The text was updated successfully, but these errors were encountered:

davehowell · 2018-12-17T04:51:26Z

@chrismorgan-hb @danawillow I would really appreciate your comments, or close if this is not a bug, thanks.

danawillow · 2018-12-17T19:10:12Z

I think having it as a separate resource is going to be the cleanest solution to this. When Terraform is running, it creates the dependency graph and then creates/updates each resource individually in order. So, if you were to create everything without the view and then manually edit your config to add the view later, that should work just fine (as long as you aren't introducing a circular dependency via interpolation). However, I agree that users should be able to set up their infrastructure by running Terraform just once, so this should be fixed. Since this seems like something that can be worked around, I don't think we can realistically prioritize fixing it immediately, but if you open a PR for the fix someone will look at it.

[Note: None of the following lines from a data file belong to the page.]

set_option maxRecDepth 20000 in
theorem wit_RollCallsAndSleep_states :
    ((∀ src, src < 4 → sourceStands upState src = true) ∧ sourceStands upState 6 = false ∧ upState.boot.supplies = true) ∧
    (let s := podState 2 [] { Power.reset with round := some (2, true) };
      awake s ∧ leadsRound s = false ∧ s.pwr.wake = none ∧ s.pwr.round = some (2, true)) ∧
    (let s : State := { lnkState 3 { Port.reset with parked := true } with pwr := { Power.reset with phase := .asleep 2 false } };
      (getPort s 0).parked = true ∧ s.pwr.phase = .asleep 2 false) ∧
    (let s := podState 0 [] { Power.reset with round := some (2, true), waitFor := [1] };
      leadsRound s = true ∧ awake s ∧ s.pwr.round ≠ none ∧ s.pwr.waitFor ≠ [] ∧ s.pwr.asks.tail = []) ∧
    (let q : PwrReq := ⟨0, 2, true, false⟩;
      let s := podState 2 [] { Power.reset with reqs := [q] };
      s.pwr.reqs.find? (fun q => q.asked && !q.committed && !queuedHere s q) = some q ∧ awake s ∧ (getPkt s 0 0).isSome = true) ∧
    (∀ f ∈ [false, true], let s : State := { upState with pwr := { Power.reset with phase := .entering 2 f } };
      s.pwr.phase = .entering 2 f ∧ entryReady s f = true ∧ s.pwr.wake = none ∧ ∀ p, p < 3 → portState s p = 1) ∧
    entryReady (ctlState 0 0 (some ⟨1, 0, false⟩)) false = false ∧
    (let s : State := { upState with pwr := { Power.reset with phase := .exiting 3 0 false true } };
      s.pwr.phase = .exiting 3 0 false true ∧ stillLost s 255 < 4 ∧ (0 : Int) < ((16 * (tripC s - 10) : Nat) : Int) ∧ s.heldTlps = [] ∧
      s.waiting = [] ∧ s.pwr.reqs = [] ∧ s.pwr.round = none ∧ ∀ p, p < 3 → (getPort s p).parked = false) ∧
    (let s : State := { sf upState R.VR_PHASE_FAULT F.VR_PHASE_FAULT.OPEN 15 with pwr := { Power.reset with phase := .exiting 2 0 false true } };
      4 ≤ stillLost s 255) := by
  unfold awake
  refine ⟨by decide, by decide, by decide, by decide, by decide, ?_, by decide, by decide, by decide⟩
  intro f h
  simp only [List.mem_cons, List.not_mem_nil, or_false] at h
  rcases h with rfl | rfl <;> decide

theorem wit_StepRunsFront :
    (∃ c rest, { State.reset with pending := [.suppliesLost, .vkaCollapse] }.pending = c :: rest) ∧ State.reset.pending = [] :=
  ⟨⟨_, _, rfl⟩, rfl⟩

theorem wit_EveryStepKeepsForm : kept State.reset ∧ kept { upState with mem := [(7, 1)], ctr := [(0xF00400, top64)] } := by
  refine ⟨⟨by decide, fun k => by simp [ctrGet, State.reset, Tab.get, Tab.find], by decide, by decide⟩,
    ⟨by decide, fun k => ?_, by decide, by decide⟩⟩
  simp only [ctrGet, Tab.get, Tab.find]
  split <;> simp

davehowell · 2018-12-17T22:55:54Z

Thank you Dana for your comments. If I get around to learning golang then sure I would love to submit a PR, but realistically that's unlikely in the short term. In the meantime yes I've worked around this using the above python script called by a data.external resource where I have defined explicit depends_on. ~~I'll post that here~~ I've added that to the issue described above if others find that a useful workaround, however perhaps a note should be made in the docs that access block currently doesn't work as intended for views.

I agree its probably the least common use case for adding access so not a high priority especially given the workaround.

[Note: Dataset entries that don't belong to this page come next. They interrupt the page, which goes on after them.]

-- ==== Sys2Proof/Machine/Arith.lean ====
section
/-! DEFINITION. ADD, SUB, MUL, DIV, MOD and the integer laws (spec/44_arith.md R150 to R158). -/

namespace Sys2Proof.Machine

/-- `tdiv(a, b)`, for `b ≠ 0`: the quotient truncating toward zero (R151). -/
def tdiv (a b : Int) : Int := a.sign * b.sign * ((a.natAbs / b.natAbs : Nat) : Int)

/-- `tmod(a, b)`, for `b ≠ 0`: the remainder that pairs with `tdiv` (R152). -/
def tmod (a b : Int) : Int := a - tdiv a b * b

/-- MOD under a convention (R152): the truncated remainder, or the floored modulus, whose sign is
that of `b`. -/
def modWith (c : ModConvention) (a b : Int) : Int :=
  match c with
  | .truncated => tmod a b
  | .floored => Int.fmod a b

/-- ADD (R153): exact in ℤ. -/
def execAdd (s : State) : Outcome :=
  popTwo s fun a b s => push (a + b) s advance

/-- SUB (R154): the deeper element minus the top. -/
def execSub (s : State) : Outcome :=
  popTwo s fun a b s => push (a - b) s advance

/-- MUL (R155). -/
def execMul (s : State) : Outcome :=
  popTwo s fun a b s => push (a * b) s advance

/-- DIV (R156): both pops precede the zero test (spec/60_exceptions.md R205). -/
def execDiv (s : State) : Outcome :=
  popTwo s fun a b s => if b = 0 then raise .divideByZero s else push (tdiv a b) s advance

/-- MOD (R157). -/
def execMod (s : State) : Outcome :=
  popTwo s fun a b s =>
    if b = 0 then raise .divideByZero s else push (modWith Config.modConvention a b) s advance

end Sys2Proof.Machine
end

One important thing to note if anyone does get around to this is that "access entries" for bigquery datasets are overwrite-only. For example, if you define a dataset with access for a bunch of things, and then later try to update it with view access, it will overwrite the access to just views. In the script above I have considered this and pre-fetch the existing entries before appending the view access and overwriting.

nat-henderson · 2018-12-18T00:02:36Z

The "overwrite-only" nature won't be a problem - that's a common pattern in bigquery IAM. Added the help-wanted label to solicit PRs for this one. :)

davehowell · 2018-12-18T23:51:59Z

One side effect I found when I "create everything without the view and then manually edit your config to add the view later" is that it ends up always thinking there is a change in the dataset resource.
I assume this is the order of things, e.g in a dataset with 1 access entry defined in the google.bigquery_dataset and 1 defined in a data.external script

terraform apply modifies the real-world infrastructure to have 1 access entry as defined in google.bigquery_dataset
The state file is updated to reflect that the dataset has 1 access entry
The script re-adds the 2 access entries
The state file still says it has 1 access entry

The next time I run terraform apply it

does a refresh from the real-world infrastructure and sees that there are 2 access entries, compared to the 1 in the state file, which
causes it to change the real world infrastructure back to 1 access entry
script then adds the second access entry

It's not a huge deal but does result in a short period of time where view access is revoked, which is not ideal. For now I've added a lifecycle { ignore_changes = ["access"] } block to the dataset resource, but it's pretty agricultural.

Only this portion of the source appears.